Records drawn from a dataset:
########
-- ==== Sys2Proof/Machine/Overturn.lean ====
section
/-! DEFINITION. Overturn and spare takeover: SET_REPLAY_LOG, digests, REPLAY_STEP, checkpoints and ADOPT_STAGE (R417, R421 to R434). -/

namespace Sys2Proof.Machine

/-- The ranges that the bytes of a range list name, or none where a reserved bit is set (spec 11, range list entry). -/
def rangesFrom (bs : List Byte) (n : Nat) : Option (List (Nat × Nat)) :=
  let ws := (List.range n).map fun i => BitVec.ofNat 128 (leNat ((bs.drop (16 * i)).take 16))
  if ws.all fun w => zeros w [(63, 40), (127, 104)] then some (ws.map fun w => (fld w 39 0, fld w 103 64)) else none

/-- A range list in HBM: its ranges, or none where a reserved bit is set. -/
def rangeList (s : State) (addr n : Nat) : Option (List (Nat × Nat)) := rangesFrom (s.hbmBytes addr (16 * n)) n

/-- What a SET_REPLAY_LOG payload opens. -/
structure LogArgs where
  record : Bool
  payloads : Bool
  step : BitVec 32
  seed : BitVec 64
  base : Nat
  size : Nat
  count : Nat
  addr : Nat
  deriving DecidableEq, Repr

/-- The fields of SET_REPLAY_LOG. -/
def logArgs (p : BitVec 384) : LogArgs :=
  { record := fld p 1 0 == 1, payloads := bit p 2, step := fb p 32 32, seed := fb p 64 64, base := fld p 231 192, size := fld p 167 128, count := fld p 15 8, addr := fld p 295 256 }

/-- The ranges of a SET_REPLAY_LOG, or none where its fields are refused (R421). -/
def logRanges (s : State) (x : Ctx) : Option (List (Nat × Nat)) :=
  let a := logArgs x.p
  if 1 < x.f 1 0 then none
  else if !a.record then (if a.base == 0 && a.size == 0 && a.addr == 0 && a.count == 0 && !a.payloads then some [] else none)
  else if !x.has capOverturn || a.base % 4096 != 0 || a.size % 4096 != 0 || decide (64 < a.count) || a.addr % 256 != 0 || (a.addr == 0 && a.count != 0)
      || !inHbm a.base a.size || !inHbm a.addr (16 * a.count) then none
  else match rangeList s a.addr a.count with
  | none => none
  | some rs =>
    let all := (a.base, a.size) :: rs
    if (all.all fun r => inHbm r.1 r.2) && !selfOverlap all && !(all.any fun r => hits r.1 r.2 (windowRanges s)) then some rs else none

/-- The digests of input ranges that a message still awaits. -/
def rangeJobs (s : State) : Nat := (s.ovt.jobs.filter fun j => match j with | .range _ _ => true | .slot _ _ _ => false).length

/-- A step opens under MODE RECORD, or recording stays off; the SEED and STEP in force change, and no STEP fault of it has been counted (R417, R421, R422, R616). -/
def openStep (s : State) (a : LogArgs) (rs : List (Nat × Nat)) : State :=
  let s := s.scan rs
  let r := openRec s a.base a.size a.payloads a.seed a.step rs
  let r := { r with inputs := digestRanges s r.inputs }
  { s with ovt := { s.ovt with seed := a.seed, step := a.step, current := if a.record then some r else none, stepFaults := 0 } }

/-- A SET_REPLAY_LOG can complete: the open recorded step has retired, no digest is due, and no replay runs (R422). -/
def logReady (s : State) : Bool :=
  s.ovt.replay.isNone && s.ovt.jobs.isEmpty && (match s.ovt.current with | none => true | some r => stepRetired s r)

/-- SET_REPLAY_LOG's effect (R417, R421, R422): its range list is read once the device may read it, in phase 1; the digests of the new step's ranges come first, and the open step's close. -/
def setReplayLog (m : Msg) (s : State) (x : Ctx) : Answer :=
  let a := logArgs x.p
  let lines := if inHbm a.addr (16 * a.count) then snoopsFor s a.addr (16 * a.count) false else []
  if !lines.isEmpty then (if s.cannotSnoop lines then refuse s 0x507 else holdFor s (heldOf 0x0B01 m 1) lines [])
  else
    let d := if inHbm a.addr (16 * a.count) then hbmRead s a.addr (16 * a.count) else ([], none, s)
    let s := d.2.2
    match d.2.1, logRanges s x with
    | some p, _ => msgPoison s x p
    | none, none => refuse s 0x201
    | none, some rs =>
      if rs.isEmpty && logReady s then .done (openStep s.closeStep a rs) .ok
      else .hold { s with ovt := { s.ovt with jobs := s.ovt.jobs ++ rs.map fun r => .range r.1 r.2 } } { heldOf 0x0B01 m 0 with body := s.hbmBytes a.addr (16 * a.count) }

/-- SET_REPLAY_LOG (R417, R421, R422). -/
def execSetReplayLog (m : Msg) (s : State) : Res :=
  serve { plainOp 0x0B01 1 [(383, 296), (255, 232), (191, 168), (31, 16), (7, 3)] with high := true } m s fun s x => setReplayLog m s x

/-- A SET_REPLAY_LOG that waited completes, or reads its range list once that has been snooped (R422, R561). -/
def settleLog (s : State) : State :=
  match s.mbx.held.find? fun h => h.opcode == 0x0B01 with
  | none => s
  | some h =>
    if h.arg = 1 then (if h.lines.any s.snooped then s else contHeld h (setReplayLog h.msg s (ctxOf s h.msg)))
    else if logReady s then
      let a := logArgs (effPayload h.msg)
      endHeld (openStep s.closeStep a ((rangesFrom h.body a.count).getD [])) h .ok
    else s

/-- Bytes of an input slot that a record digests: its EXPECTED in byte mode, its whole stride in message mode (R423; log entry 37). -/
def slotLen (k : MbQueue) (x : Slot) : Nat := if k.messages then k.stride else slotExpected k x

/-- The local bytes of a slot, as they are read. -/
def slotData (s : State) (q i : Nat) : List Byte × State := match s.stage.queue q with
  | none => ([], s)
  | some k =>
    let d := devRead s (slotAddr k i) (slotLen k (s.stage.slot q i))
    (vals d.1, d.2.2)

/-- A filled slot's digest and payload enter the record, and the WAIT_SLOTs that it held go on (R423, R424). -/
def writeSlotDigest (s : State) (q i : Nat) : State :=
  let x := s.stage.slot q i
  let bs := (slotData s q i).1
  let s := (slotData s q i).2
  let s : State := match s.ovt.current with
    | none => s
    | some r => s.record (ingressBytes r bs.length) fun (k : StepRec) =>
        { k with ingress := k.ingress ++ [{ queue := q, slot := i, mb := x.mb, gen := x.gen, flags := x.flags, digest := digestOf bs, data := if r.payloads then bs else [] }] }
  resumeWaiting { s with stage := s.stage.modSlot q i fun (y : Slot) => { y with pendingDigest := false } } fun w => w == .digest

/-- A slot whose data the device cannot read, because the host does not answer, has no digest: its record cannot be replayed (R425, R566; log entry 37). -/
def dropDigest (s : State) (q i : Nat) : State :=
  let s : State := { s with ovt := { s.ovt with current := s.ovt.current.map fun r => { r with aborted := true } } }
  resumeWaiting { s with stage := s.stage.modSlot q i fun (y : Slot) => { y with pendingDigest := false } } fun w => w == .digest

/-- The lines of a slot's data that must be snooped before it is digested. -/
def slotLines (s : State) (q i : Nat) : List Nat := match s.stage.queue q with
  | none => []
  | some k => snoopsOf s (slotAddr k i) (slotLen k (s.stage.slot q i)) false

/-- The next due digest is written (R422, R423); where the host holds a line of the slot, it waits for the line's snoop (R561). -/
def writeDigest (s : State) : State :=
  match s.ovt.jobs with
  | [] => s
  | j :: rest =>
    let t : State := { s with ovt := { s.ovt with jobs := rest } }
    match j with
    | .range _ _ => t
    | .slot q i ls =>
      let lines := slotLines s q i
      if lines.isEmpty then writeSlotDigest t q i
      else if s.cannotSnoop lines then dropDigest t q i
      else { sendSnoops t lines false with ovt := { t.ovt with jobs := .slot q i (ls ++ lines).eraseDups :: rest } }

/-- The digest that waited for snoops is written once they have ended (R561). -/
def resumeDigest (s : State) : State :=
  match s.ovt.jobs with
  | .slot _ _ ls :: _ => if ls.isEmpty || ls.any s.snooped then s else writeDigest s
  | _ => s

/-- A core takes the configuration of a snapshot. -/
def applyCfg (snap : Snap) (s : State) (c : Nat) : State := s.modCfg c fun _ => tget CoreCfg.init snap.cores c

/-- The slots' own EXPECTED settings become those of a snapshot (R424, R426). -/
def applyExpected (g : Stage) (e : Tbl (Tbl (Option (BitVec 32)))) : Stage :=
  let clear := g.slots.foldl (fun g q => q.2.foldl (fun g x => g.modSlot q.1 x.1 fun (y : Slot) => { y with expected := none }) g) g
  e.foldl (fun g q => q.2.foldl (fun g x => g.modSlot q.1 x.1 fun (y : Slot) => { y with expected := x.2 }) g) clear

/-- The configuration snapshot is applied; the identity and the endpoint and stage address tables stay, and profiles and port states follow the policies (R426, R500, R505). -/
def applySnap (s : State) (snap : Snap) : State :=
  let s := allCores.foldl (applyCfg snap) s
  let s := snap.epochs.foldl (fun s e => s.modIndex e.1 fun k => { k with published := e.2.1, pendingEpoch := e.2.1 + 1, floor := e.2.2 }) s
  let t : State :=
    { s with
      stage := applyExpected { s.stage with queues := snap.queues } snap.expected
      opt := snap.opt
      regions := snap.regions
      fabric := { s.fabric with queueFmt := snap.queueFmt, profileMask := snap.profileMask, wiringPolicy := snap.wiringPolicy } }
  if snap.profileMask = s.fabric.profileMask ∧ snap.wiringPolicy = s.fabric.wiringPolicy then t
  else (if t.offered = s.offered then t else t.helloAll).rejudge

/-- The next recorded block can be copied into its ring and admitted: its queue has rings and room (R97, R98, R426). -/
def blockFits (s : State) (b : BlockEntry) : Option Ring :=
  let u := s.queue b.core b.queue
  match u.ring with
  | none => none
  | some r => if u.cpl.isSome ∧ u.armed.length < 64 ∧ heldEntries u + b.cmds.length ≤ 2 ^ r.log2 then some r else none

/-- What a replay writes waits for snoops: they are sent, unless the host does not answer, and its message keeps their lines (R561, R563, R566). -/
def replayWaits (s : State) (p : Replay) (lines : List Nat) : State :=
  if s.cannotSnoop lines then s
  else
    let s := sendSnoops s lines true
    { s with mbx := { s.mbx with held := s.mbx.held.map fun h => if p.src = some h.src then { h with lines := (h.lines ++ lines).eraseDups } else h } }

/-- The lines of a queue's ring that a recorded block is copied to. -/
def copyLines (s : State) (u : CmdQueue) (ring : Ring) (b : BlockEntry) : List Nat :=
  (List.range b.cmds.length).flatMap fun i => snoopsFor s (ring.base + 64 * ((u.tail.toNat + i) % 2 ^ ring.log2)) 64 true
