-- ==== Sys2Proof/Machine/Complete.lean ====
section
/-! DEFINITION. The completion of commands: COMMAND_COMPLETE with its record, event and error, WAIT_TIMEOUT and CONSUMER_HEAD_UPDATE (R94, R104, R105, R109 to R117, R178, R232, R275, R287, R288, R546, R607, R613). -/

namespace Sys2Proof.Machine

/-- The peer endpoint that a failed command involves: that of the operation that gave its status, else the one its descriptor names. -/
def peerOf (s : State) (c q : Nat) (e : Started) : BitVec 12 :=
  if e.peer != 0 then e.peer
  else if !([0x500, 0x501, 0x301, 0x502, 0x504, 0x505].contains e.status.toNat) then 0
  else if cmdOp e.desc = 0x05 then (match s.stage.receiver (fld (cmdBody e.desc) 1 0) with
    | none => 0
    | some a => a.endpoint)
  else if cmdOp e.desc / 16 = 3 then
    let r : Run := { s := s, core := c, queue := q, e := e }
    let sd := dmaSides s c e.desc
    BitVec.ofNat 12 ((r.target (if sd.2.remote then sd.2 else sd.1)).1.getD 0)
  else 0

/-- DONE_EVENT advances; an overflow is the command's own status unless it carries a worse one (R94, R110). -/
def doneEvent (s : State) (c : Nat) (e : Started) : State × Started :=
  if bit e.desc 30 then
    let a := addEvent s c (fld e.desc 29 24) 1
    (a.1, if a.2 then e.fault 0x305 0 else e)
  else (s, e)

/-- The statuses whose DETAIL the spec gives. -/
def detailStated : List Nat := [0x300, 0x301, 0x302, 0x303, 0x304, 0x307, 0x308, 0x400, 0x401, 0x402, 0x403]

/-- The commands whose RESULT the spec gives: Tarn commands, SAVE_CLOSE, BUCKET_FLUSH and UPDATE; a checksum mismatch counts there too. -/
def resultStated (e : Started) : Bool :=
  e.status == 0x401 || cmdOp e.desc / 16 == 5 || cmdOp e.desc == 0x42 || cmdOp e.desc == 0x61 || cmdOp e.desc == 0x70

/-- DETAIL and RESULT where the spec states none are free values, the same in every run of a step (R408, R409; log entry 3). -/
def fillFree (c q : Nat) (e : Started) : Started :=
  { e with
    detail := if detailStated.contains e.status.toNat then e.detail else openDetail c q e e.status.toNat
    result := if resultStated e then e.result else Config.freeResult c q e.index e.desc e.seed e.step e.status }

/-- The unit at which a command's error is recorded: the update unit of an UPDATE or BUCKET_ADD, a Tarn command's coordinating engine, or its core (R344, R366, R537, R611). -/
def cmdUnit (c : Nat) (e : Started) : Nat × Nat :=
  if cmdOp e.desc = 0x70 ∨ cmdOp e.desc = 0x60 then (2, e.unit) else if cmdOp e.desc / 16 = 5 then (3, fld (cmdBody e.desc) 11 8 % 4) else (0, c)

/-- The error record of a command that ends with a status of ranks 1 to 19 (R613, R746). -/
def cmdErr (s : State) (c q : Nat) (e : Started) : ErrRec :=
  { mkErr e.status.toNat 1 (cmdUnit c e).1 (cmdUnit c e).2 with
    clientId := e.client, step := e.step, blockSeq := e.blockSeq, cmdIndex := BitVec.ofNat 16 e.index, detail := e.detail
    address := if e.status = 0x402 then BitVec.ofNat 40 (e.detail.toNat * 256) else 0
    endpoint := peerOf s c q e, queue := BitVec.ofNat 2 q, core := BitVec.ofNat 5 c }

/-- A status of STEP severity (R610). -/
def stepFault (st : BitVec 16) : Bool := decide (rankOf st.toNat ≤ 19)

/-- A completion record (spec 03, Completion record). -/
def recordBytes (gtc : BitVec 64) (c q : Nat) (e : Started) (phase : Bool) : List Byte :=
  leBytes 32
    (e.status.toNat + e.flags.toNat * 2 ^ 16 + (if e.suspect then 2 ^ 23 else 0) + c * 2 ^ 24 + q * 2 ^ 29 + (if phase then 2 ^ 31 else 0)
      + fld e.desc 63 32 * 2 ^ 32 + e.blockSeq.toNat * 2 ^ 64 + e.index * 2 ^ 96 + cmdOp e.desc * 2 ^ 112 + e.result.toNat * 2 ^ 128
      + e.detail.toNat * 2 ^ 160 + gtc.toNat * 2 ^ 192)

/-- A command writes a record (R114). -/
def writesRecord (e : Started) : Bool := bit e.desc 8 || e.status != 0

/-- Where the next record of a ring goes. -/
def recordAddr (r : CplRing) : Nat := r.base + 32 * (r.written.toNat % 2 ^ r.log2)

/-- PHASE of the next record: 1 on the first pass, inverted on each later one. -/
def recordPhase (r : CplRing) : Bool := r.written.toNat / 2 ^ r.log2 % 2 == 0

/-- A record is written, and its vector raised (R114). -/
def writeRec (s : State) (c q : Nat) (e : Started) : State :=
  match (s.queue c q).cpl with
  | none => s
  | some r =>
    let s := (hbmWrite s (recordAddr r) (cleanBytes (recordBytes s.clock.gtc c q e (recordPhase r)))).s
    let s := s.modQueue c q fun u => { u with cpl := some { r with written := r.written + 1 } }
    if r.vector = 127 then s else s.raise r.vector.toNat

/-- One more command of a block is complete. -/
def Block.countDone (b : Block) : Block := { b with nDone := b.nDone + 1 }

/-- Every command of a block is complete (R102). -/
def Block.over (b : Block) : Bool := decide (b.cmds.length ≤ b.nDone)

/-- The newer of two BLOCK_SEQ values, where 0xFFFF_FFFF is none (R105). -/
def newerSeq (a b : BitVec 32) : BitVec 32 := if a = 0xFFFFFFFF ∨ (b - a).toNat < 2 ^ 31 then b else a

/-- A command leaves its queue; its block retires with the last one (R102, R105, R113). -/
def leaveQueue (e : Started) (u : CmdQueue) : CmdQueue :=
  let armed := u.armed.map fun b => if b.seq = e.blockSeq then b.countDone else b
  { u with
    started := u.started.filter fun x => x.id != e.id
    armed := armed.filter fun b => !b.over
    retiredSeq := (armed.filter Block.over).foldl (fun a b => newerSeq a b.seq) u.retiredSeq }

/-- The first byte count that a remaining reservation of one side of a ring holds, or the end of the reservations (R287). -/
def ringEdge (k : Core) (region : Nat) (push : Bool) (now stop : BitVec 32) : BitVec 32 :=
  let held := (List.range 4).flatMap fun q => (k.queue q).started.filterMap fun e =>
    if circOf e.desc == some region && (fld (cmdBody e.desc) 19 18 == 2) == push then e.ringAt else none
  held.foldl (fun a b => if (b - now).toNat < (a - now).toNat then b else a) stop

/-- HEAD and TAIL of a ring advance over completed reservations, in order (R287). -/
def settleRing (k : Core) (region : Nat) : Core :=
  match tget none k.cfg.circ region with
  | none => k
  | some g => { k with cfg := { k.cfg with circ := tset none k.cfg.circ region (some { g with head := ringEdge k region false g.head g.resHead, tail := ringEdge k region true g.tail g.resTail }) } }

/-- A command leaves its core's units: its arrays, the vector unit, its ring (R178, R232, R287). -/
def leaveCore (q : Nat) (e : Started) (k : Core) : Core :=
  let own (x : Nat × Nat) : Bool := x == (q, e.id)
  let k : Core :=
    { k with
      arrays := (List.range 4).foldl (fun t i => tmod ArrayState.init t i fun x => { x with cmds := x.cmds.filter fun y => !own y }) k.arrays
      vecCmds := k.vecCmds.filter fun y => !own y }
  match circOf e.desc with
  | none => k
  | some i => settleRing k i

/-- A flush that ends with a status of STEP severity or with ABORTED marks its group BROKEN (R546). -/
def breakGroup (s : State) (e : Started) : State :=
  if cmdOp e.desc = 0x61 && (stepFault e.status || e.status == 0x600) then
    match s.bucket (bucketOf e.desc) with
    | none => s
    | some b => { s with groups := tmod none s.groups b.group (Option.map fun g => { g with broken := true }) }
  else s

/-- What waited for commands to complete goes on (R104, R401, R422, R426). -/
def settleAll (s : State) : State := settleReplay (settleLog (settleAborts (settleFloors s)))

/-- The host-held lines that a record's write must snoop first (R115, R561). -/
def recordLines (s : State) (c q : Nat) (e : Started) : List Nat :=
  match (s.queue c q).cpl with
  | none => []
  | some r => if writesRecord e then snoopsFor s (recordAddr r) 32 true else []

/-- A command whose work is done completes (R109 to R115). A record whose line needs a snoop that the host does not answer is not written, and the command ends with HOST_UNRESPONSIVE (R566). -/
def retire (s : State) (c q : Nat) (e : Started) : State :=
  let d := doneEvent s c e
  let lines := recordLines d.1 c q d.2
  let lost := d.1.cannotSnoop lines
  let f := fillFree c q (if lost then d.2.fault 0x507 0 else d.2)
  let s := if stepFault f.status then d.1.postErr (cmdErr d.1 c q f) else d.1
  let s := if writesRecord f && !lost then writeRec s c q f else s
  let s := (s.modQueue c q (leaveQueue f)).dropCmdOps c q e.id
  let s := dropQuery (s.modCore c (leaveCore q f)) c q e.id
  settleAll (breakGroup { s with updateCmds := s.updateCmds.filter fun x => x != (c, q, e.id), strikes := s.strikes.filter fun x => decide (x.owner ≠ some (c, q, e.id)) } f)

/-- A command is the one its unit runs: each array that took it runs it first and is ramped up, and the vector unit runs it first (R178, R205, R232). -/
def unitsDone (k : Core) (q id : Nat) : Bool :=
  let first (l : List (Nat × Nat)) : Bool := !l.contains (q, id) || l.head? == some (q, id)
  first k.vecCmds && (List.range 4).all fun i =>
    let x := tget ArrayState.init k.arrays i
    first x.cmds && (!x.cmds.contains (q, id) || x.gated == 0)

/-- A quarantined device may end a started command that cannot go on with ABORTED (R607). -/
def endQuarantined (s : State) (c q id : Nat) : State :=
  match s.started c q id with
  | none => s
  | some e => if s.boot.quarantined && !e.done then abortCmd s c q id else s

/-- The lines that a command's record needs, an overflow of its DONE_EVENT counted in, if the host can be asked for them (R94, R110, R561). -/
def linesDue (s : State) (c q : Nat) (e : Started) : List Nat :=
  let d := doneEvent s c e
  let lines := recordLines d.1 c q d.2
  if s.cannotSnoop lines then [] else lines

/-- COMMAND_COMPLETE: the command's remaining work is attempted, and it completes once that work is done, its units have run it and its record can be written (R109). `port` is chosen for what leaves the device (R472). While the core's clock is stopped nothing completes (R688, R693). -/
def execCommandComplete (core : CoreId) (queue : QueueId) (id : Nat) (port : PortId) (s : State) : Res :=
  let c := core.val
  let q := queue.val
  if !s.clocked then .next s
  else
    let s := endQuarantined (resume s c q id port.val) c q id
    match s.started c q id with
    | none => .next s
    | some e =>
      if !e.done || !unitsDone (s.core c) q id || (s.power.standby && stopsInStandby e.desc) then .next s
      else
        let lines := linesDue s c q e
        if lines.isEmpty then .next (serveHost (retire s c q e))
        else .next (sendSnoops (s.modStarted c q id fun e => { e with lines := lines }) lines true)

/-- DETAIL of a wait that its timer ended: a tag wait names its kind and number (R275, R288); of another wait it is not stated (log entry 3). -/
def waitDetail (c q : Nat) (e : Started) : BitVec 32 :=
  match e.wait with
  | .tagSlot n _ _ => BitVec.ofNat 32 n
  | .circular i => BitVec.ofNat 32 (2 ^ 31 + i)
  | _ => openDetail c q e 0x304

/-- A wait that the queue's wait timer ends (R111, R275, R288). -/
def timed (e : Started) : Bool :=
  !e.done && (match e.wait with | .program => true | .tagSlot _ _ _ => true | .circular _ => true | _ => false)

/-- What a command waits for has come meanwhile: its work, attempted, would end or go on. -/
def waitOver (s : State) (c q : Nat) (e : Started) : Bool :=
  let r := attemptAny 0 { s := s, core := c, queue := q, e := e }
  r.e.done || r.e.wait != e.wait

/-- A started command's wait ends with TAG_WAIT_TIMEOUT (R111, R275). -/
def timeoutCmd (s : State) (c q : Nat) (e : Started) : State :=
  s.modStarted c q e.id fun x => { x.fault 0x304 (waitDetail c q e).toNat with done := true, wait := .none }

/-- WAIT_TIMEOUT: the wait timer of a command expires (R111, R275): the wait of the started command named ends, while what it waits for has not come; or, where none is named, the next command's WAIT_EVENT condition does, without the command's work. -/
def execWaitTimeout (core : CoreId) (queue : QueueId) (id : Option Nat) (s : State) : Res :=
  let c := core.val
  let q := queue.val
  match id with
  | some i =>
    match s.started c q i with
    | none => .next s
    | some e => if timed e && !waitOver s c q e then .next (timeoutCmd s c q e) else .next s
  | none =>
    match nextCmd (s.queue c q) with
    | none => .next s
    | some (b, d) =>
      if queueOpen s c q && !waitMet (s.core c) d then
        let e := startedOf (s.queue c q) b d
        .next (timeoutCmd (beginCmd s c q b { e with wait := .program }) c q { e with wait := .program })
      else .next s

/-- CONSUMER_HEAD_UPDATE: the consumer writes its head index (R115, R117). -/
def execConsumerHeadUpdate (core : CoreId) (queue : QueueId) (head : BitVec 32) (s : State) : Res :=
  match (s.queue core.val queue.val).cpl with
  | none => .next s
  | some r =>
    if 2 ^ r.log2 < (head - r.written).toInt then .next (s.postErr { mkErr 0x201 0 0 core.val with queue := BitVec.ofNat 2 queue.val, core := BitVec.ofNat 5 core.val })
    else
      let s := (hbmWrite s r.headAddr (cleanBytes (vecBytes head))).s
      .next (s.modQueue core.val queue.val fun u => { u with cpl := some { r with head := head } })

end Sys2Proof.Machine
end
########
• _Exercise details_
All the lines that hold the word "getD" must appear in the answer, copied from the records.

• _Task output_
      endHeld (openStep s.closeStep a ((rangesFrom h.body a.count).getD [])) h .ok
    BitVec.ofNat 12 ((r.target (if sd.2.remote then sd.2 else sd.1)).1.getD 0)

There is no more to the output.